■ Saved entries
┌──

-- ==== Sys2Proof/Machine/Control.lean ====
section
/-! DEFINITION. Control transfer (46_control.md, R290 to R300). No rule here writes a flag; conditions read the flags before the instruction (R29). First the rule of each form, an operation on states; then the meaning of each row of the opcode table. -/

namespace Sys2Proof.Machine

/-- JP nn (R290). -/
def runJpNn (nn : Word) (s : State) : State := s.jump nn

/-- JP cc,nn (R291). -/
def runJpCcNn (cc : Cond) (nn : Word) (s : State) : State :=
  if s.cond cc then s.jump nn else s.advance 3

/-- JP HL (R292): the target is HL itself. -/
def runJpHl (s : State) : State := s.jump s.hl

/-- JR e (R293): relative to the address after the instruction's two bytes. -/
def runJrE (e : Byte) (s : State) : State := s.jump (s.pc + 2 + sext e)

/-- JR cc,e (R294). -/
def runJrCcE (cc : Cond) (e : Byte) (s : State) : State :=
  if s.cond cc then runJrE e s else s.advance 2

/-- CALL nn (R295): the return address is that of the next instruction. -/
def runCallNn (nn : Word) (s : State) : State := (s.push16 (s.pc + 3)).jump nn

/-- CALL cc,nn (R296). -/
def runCallCcNn (cc : Cond) (nn : Word) (s : State) : State :=
  if s.cond cc then runCallNn nn s else s.advance 3

/-- RET (R297). -/
def runRet (s : State) : State := s.returnFromCall

/-- RET cc (R298). -/
def runRetCc (cc : Cond) (s : State) : State :=
  if s.cond cc then s.returnFromCall else s.advance 1

/-- RETI (R299): IME at once, IME_PENDING not written. -/
def runReti (s : State) : State := s.returnFromInterrupt

/-- The fixed vector t * 8 (R114). -/
def rstTarget (t : Fin 8) : Word := BitVec.ofNat 16 (8 * t.val)

/-- RST t (R300). -/
def runRst (t : Fin 8) (s : State) : State := (s.push16 (s.pc + 1)).jump (rstTarget t)

/-! ### The rows -/

/-- JP nn (R290). -/
def execJp_nn (nn : Word) (s : State) : Result := .next (runJpNn nn s)

/-- JP NZ,nn (R291). -/
def execJp_NZ_nn (nn : Word) (s : State) : Result := .next (runJpCcNn .nz nn s)

/-- JP Z,nn (R291). -/
def execJp_Z_nn (nn : Word) (s : State) : Result := .next (runJpCcNn .z nn s)

/-- JP NC,nn (R291). -/
def execJp_NC_nn (nn : Word) (s : State) : Result := .next (runJpCcNn .nc nn s)

/-- JP C,nn (R291). -/
def execJp_C_nn (nn : Word) (s : State) : Result := .next (runJpCcNn .c nn s)

/-- JP HL (R292). -/
def execJp_HL (s : State) : Result := .next (runJpHl s)

/-- JR e (R293). -/
def execJr_e (e : Byte) (s : State) : Result := .next (runJrE e s)

/-- JR NZ,e (R294). -/
def execJr_NZ_e (e : Byte) (s : State) : Result := .next (runJrCcE .nz e s)

/-- JR Z,e (R294). -/
def execJr_Z_e (e : Byte) (s : State) : Result := .next (runJrCcE .z e s)

/-- JR NC,e (R294). -/
def execJr_NC_e (e : Byte) (s : State) : Result := .next (runJrCcE .nc e s)

/-- JR C,e (R294). -/
def execJr_C_e (e : Byte) (s : State) : Result := .next (runJrCcE .c e s)

/-- CALL nn (R295). -/
def execCall_nn (nn : Word) (s : State) : Result := .next (runCallNn nn s)

/-- CALL NZ,nn (R296). -/
def execCall_NZ_nn (nn : Word) (s : State) : Result := .next (runCallCcNn .nz nn s)

/-- CALL Z,nn (R296). -/
def execCall_Z_nn (nn : Word) (s : State) : Result := .next (runCallCcNn .z nn s)

/-- CALL NC,nn (R296). -/
def execCall_NC_nn (nn : Word) (s : State) : Result := .next (runCallCcNn .nc nn s)

/-- CALL C,nn (R296). -/
def execCall_C_nn (nn : Word) (s : State) : Result := .next (runCallCcNn .c nn s)

/-- RET (R297). -/
def execRet (s : State) : Result := .next (runRet s)

/-- RET NZ (R298). -/
def execRet_NZ (s : State) : Result := .next (runRetCc .nz s)

/-- RET Z (R298). -/
def execRet_Z (s : State) : Result := .next (runRetCc .z s)

/-- RET NC (R298). -/
def execRet_NC (s : State) : Result := .next (runRetCc .nc s)

/-- RET C (R298). -/
def execRet_C (s : State) : Result := .next (runRetCc .c s)

/-- RETI (R299). -/
def execReti (s : State) : Result := .next (runReti s)

/-- RST 00h (R300). -/
def execRst_00h (s : State) : Result := .next (runRst 0 s)

/-- RST 08h (R300). -/
def execRst_08h (s : State) : Result := .next (runRst 1 s)

/-- RST 10h (R300). -/
def execRst_10h (s : State) : Result := .next (runRst 2 s)

/-- RST 18h (R300). -/
def execRst_18h (s : State) : Result := .next (runRst 3 s)

/-- RST 20h (R300). -/
def execRst_20h (s : State) : Result := .next (runRst 4 s)

/-- RST 28h (R300). -/
def execRst_28h (s : State) : Result := .next (runRst 5 s)

/-- RST 30h (R300). -/
def execRst_30h (s : State) : Result := .next (runRst 6 s)

/-- RST 38h (R300). -/
def execRst_38h (s : State) : Result := .next (runRst 7 s)

end Sys2Proof.Machine
end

└──

Every entry is to be retyped word for word.

■ Solution below
-- ==== Sys2Proof/Machine/Control.lean ====
section
/-! DEFINITION. Control transfer (46_control.md, R290 to R300). No rule here writes a flag; conditions read the flags before the instruction (R29). First the rule of each form, an operation on states; then the meaning of each row of the opcode table. -/

namespace Sys2Proof.Machine

/-- JP nn (R290). -/
def runJpNn (nn : Word) (s : State) : State := s.jump nn

/-- JP cc,nn (R291). -/
def runJpCcNn (cc : Cond) (nn : Word) (s : State) : State :=
  if s.cond cc then s.jump nn else s.advance 3

/-- JP HL (R292): the target is HL itself. -/
def runJpHl (s : State) : State := s.jump s.hl

/-- JR e (R293): relative to the address after the instruction's two bytes. -/
def runJrE (e : Byte) (s : State) : State := s.jump (s.pc + 2 + sext e)

/-- JR cc,e (R294). -/
def runJrCcE (cc : Cond) (e : Byte) (s : State) : State :=
  if s.cond cc then runJrE e s else s.advance 2

/-- CALL nn (R295): the return address is that of the next instruction. -/
def runCallNn (nn : Word) (s : State) : State := (s.push16 (s.pc + 3)).jump nn

/-- CALL cc,nn (R296). -/
def runCallCcNn (cc : Cond) (nn : Word) (s : State) : State :=
  if s.cond cc then runCallNn nn s else s.advance 3

/-- RET (R297). -/
def runRet (s : State) : State := s.returnFromCall

/-- RET cc (R298). -/
def runRetCc (cc : Cond) (s : State) : State :=
  if s.cond cc then s.returnFromCall else s.advance 1

/-- RETI (R299): IME at once, IME_PENDING not written. -/
def runReti (s : State) : State := s.returnFromInterrupt

/-- The fixed vector t * 8 (R114). -/
def rstTarget (t : Fin 8) : Word := BitVec.ofNat 16 (8 * t.val)

/-- RST t (R300). -/
def runRst (t : Fin 8) (s : State) : State := (s.push16 (s.pc + 1)).jump (rstTarget t)

/-! ### The rows -/

/-- JP nn (R290). -/
def execJp_nn (nn : Word) (s : State) : Result := .next (runJpNn nn s)

/-- JP NZ,nn (R291). -/
def execJp_NZ_nn (nn : Word) (s : State) : Result := .next (runJpCcNn .nz nn s)

/-- JP Z,nn (R291). -/
def execJp_Z_nn (nn : Word) (s : State) : Result := .next (runJpCcNn .z nn s)

/-- JP NC,nn (R291). -/
def execJp_NC_nn (nn : Word) (s : State) : Result := .next (runJpCcNn .nc nn s)

/-- JP C,nn (R291). -/
def execJp_C_nn (nn : Word) (s : State) : Result := .next (runJpCcNn .c nn s)

/-- JP HL (R292). -/
def execJp_HL (s : State) : Result := .next (runJpHl s)

/-- JR e (R293). -/
def execJr_e (e : Byte) (s : State) : Result := .next (runJrE e s)

/-- JR NZ,e (R294). -/
def execJr_NZ_e (e : Byte) (s : State) : Result := .next (runJrCcE .nz e s)

/-- JR Z,e (R294). -/
def execJr_Z_e (e : Byte) (s : State) : Result := .next (runJrCcE .z e s)

/-- JR NC,e (R294). -/
def execJr_NC_e (e : Byte) (s : State) : Result := .next (runJrCcE .nc e s)

/-- JR C,e (R294). -/
def execJr_C_e (e : Byte) (s : State) : Result := .next (runJrCcE .c e s)

/-- CALL nn (R295). -/
def execCall_nn (nn : Word) (s : State) : Result := .next (runCallNn nn s)

/-- CALL NZ,nn (R296). -/
def execCall_NZ_nn (nn : Word) (s : State) : Result := .next (runCallCcNn .nz nn s)

/-- CALL Z,nn (R296). -/
def execCall_Z_nn (nn : Word) (s : State) : Result := .next (runCallCcNn .z nn s)

/-- CALL NC,nn (R296). -/
def execCall_NC_nn (nn : Word) (s : State) : Result := .next (runCallCcNn .nc nn s)

/-- CALL C,nn (R296). -/
def execCall_C_nn (nn : Word) (s : State) : Result := .next (runCallCcNn .c nn s)

/-- RET (R297). -/
def execRet (s : State) : Result := .next (runRet s)

/-- RET NZ (R298). -/
def execRet_NZ (s : State) : Result := .next (runRetCc .nz s)

/-- RET Z (R298). -/
def execRet_Z (s : State) : Result := .next (runRetCc .z s)

/-- RET NC (R298). -/
def execRet_NC (s : State) : Result := .next (runRetCc .nc s)

/-- RET C (R298). -/
def execRet_C (s : State) : Result := .next (runRetCc .c s)

/-- RETI (R299). -/
def execReti (s : State) : Result := .next (runReti s)

/-- RST 00h (R300). -/
def execRst_00h (s : State) : Result := .next (runRst 0 s)

/-- RST 08h (R300). -/
def execRst_08h (s : State) : Result := .next (runRst 1 s)

/-- RST 10h (R300). -/
def execRst_10h (s : State) : Result := .next (runRst 2 s)

/-- RST 18h (R300). -/
def execRst_18h (s : State) : Result := .next (runRst 3 s)

/-- RST 20h (R300). -/
def execRst_20h (s : State) : Result := .next (runRst 4 s)

/-- RST 28h (R300). -/
def execRst_28h (s : State) : Result := .next (runRst 5 s)

/-- RST 30h (R300). -/
def execRst_30h (s : State) : Result := .next (runRst 6 s)

/-- RST 38h (R300). -/
def execRst_38h (s : State) : Result := .next (runRst 7 s)

end Sys2Proof.Machine
end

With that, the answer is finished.